Below are entries. Copy exactly the lines running from the line that holds "nothing is the" to the line that holds "(∃ t, exec (.powerOnReset", with both ends included.
= = =
-- ==== Sys2Proof/Certificates/Slice0/Obligations.lean ====
section
/-! DEFINITION. Obligations.lean: the statements about the D880 model. -/

open Sys2Proof Sys2Proof.Machine

/-! ### The machine and its resets -/

/-- A step runs the command at the front of the queue on the state with the queue's rest, and idles on an empty queue
(log 3). -/
def Obligations.StepRunsFrontCommand : Prop :=
  (∀ (s : State) (i : Instr) (rest : List Instr), s.pending = i :: rest → step s = exec i (s.withPending rest)) ∧
  ∀ s : State, s.pending = [] → step s = .next s

/-- The three resets take every block to its reset values from every state. POWER_ON_RESET and LINE_RESET clear the history
and take the straps, whose BAUD code sets the line's rate (R159); power-on clears the memory, a line reset keeps it; both
leave every region undefined (R15, R168). SOFT_RESET acts when an accepted RESET has no reply left to wait for and no frame
is being sent: pattern memory, region table, history and straps are kept (R169). That a SOFT_RESET before that changes
nothing is the model's reading (DEDUCED, log 8), not the spec's words; that a gate's kept pattern id is then absent is its
choice (DESIGN CHOICE, log 39). -/
def Obligations.ResetsReachResetValues : Prop :=
  ∀ s : State,
    (∀ st : Straps,
      (∃ t, exec (.powerOnReset st) s = .next t ∧ s.ResetFrom t ∧ t.straps = st ∧ t.cause = .powerOn ∧
        (∀ l : Lane, t.history[l] = 0) ∧ (∀ a, readByte t.store.memory a = 0) ∧ (∀ id, t.store.region id = none) ∧
        (st.baud = 0 → t.lineRate = 115200) ∧ (st.baud = 1 → t.lineRate = 460800) ∧
        (st.baud = 2 → t.lineRate = 921600) ∧ (st.baud = 3 → t.lineRate = 3000000)) ∧
      ∃ t, exec (.lineReset st) s = .next t ∧ s.ResetFrom t ∧ t.straps = st ∧ t.cause = .line ∧
        (∀ l : Lane, t.history[l] = 0) ∧ t.store.memory = s.store.memory ∧ ∀ id, t.store.region id = none) ∧
    (s.line.resetDue = true ∧ s.line.sending = none ∧ s.line.replies = [] →
      ∃ t, exec .softReset s = .next t ∧ s.ResetFrom t ∧ t.straps = s.straps ∧ t.cause = .soft ∧
        t.history = s.history ∧ t.store = s.store) ∧
    (¬(s.line.resetDue = true ∧ s.line.sending = none ∧ s.line.replies = []) → exec .softReset s = .next s)

/-- The state after reset has every property that the statements below show every step to keep. -/
def Obligations.ResetStateMeetsInvariants : Prop :=
  State.reset.StoreInv ∧ State.reset.line.Inv ∧ State.reset.log.Inv ∧ State.reset.margin.Inv ∧ State.reset.AbsentInv ∧
  ∀ l, (State.reset.lane l).Inv ∧ (State.reset.lane l).CounterInv

/-! ### The control line -/

/-- A whole request frame to the part's node or to all, received while no partial frame is held, joins the inbound queue
with its kind, tag and body, and is lost when the queue holds 4 (R160, R161). It arrives as characters whose 8 data bits,
least significant first, are the frame's bytes, whatever their stop bits (R159; that the command brings characters is the
model's form, log 34). -/
def Obligations.RequestFrameJoinsQueue : Prop :=
  (∀ (c : Character) (i : Nat), i < 8 → (characterByte c).getLsbD i = c.getLsbD (i + 1)) ∧
  ∀ (s : State) (bcast : Bool) (kind : BitVec 6) (tag : Byte) (body : List Byte) (chars : List Character),
    s.line.received = [] → body.length ≤ 240 →
    chars.map characterByte = frameBytes (if bcast then 0x0F else s.straps.node.setWidth 8) .request kind tag body →
    exec (.frameReceived chars) s
      = .next { s with line := { s.line with
          inbound := if s.line.inbound.length < 4
            then s.line.inbound ++ [{ broadcast := bcast, kind := kind, tag := tag, body := body }]
            else s.line.inbound } }

/-- Frames that do not stand change nothing, whether the queue is full or not: a good frame to another node, and a frame
with a wrong CRC or another class that holds no second sync byte (R160; received as characters, log 34). -/
def Obligations.DiscardedFramesChangeNothing : Prop :=
  ∀ (s : State) (chars : List Character), s.line.received = [] →
    (∀ (node : Byte) (kind : BitVec 6) (tag : Byte) (body : List Byte),
      node ≠ 0x0F → node.toNat ≠ s.straps.node.toNat → body.length ≤ 240 →
      chars.map characterByte = frameBytes node .request kind tag body →
      exec (.frameReceived chars) s = .next s) ∧
    ∀ (payload crc : List Byte), 3 ≤ payload.length → payload.length ≤ 243 → crc.length = 2 →
      frameStands payload crc = false →
      (0xC3 : Byte) ∉ BitVec.ofNat 8 payload.length :: (payload ++ crc) →
      chars.map characterByte = 0xC3 :: BitVec.ofNat 8 payload.length :: (payload ++ crc) →
      exec (.frameReceived chars) s = .next s

/-- It makes no difference where the stream of received characters is cut, as long as no gap falls between the pieces
(R160; characters as operands, log 34). -/
def Obligations.ReceptionInPieces : Prop :=
  ∀ (s t : State) (a b : List Character), exec (.frameReceived a) s = .next t →
    exec (.frameReceived b) t = exec (.frameReceived (a ++ b)) s

/-- An inter-byte gap drops the partial frame and nothing else (R160); an uptime tick adds 1 to the 48-bit uptime, which
returns to 0 after its maximum, and changes nothing else (R107). -/
def Obligations.GapAndUptimeTick : Prop :=
  (∀ s : State, exec .interByteGap s = .next { s with line := { s.line with received := [] } }) ∧
  (∀ s : State, s.uptime < 2 ^ 48 - 1 → exec .uptimeTick s = .next { s with uptime := s.uptime + 1 }) ∧
  ∀ s : State, s.uptime = 2 ^ 48 - 1 → exec .uptimeTick s = .next { s with uptime := 0 }

/-- A request of an unknown kind is answered BAD_KIND; broadcast, it leaves the queue with no effect (R161). -/
def Obligations.UnknownKindAnswered : Prop :=
  ∀ (s : State) (code : BitVec 6) (tag : Byte) (body : List Byte), code ∉ knownKinds →
    (s.TakesOwn code tag body →
      exec (.unknownKind code (own tag body)) s = .next (s.popRequest.replied code tag .badKind .none)) ∧
    (s.TakesAll code tag body → exec (.unknownKind code (toAll tag body)) s = .next s.popRequest.pump)

/-- Every request command: a body of the wrong length is answered BAD_LENGTH; a broadcast of a kind other than GATE_START,
GATE_STOP and RESET, or of the wrong length, leaves the queue with no effect and no reply (R161). -/
def Obligations.LengthAndBroadcastChecks : Prop :=
  ∀ (i : Instr) (code : BitVec 6) (tag : Byte) (body : List Byte) (s : State), code ∈ knownKinds →
    (requestOf i = some (code, own tag body) → s.TakesOwn code tag body → bodyLengthOk code body.length = false →
      exec i s = .next (s.popRequest.replied code tag .badLength .none)) ∧
    (requestOf i = some (code, toAll tag body) → s.TakesAll code tag body →
      (code ≠ 0x20 ∧ code ≠ 0x21 ∧ code ≠ 0x03) ∨ bodyLengthOk code body.length = false →
      exec i s = .next s.popRequest.pump)

/-- Every request command whose request may not execute yet - another request is at the head of the queue, a soft reset is
due, or 4 replies wait and it was not broadcast - changes nothing but the inbound queue, which it joins unless it is its
head already or the queue holds 4 (R161, R169; that a request's command also stands for its arrival is the model's
choice, log 1). -/
def Obligations.RequestsWaitTheirTurn : Prop :=
  ∀ (i : Instr) (code : BitVec 6) (r : Req) (s : State), requestOf i = some (code, r) →
    ¬s.line.Takes (requestFor code r) →
    exec i s = .next { s with line := { s.line with
      inbound := if s.line.inbound.head? = some (requestFor code r) ∨ 4 ≤ s.line.inbound.length then s.line.inbound
        else s.line.inbound ++ [requestFor code r] } }

/-- The frame on the line is the oldest reply's segment - the part's node, class REPLY, the request's kind and tag, status,
segment byte, segment - or the notice with class NOTICE, its kind and the notice count, each byte a character (R159, R162,
R163, R170). FRAME_SENT: a reply goes on with its next segment; after its last it leaves the queue; when the line is then
free the oldest reply begins, else the first notice, tagged with the notice count, unless a soft reset is due (R162, R163,
R169). Nothing else changes. That the notice count increases as the notice frame begins, where R163 says after it, is the
model's reading (DEDUCED, log 19). -/
def Obligations.FrameSentSendsNext : Prop :=
  ∀ s : State,
    (∀ i r rest, s.line.sending = some (.reply i) → s.line.replies = r :: rest → ∃ head body : List Byte,
      head = [s.straps.node.setWidth 8, 0b01#2 ++ r.kind, r.tag] ∧
      body = [r.answer.status.code, BitVec.ofNat 8 ((if i + 1 = r.segments then 0x80 else 0) + i % 128)] ++
        (r.content.drop (238 * i)).take 238 ∧
      s.frameOnLine = [0xC3, BitVec.ofNat 8 (3 + body.length)] ++ head ++ body ++ bytes16 (crcOf (head ++ body)) ∧
      (r.answer.fields = .none → r.segments = 1 ∧ r.content = [])) ∧
    (∀ k n, s.line.sending = some (.notice k n) → ∃ head body : List Byte,
      head = [s.straps.node.setWidth 8, 0b10#2 ++ n.kind.code, BitVec.ofNat 8 k] ∧ body.length ≤ 240 ∧
      s.frameOnLine = [0xC3, BitVec.ofNat 8 (3 + body.length)] ++ head ++ body ++ bytes16 (crcOf (head ++ body))) ∧
    (s.line.sending = none → s.frameOnLine = []) ∧
    (s.lineOutput.map characterByte = s.frameOnLine ∧
      ∀ c ∈ s.lineOutput, c.getLsbD 0 = false ∧ c.getLsbD 9 = true) ∧
    (∀ i r rest, s.line.sending = some (.reply i) → s.line.replies = r :: rest → i + 1 < r.segments →
      exec .frameSent s = .next { s with line := { s.line with sending := some (.reply (i + 1)) } }) ∧
    ∀ left : List Reply,
      ((∃ i r, s.line.sending = some (.reply i) ∧ s.line.replies = r :: left ∧ r.segments ≤ i + 1) ∨
        ∃ k n, s.line.sending = some (.notice k n) ∧ s.line.replies = left) →
      (left ≠ [] →
        exec .frameSent s = .next { s with line := { s.line with replies := left, sending := some (.reply 0) } }) ∧
      (left = [] → (s.line.outbox = [] ∨ s.line.resetDue = true) →
        exec .frameSent s = .next { s with line := { s.line with replies := [], sending := none } }) ∧
      ∀ n ob, left = [] → s.line.resetDue = false → s.line.outbox = n :: ob →
        exec .frameSent s = .next { s with line := { s.line with
          replies := [], sending := some (.notice s.line.noticeCount n), outbox := ob,
          noticeCount := (s.line.noticeCount + 1) % 256 } }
= = =
Written reply:
nothing is the model's reading (DEDUCED, log 8), not the spec's words; that a gate's kept pattern id is then absent is its
choice (DESIGN CHOICE, log 39). -/
def Obligations.ResetsReachResetValues : Prop :=
  ∀ s : State,
    (∀ st : Straps,
      (∃ t, exec (.powerOnReset st) s = .next t ∧ s.ResetFrom t ∧ t.straps = st ∧ t.cause = .powerOn ∧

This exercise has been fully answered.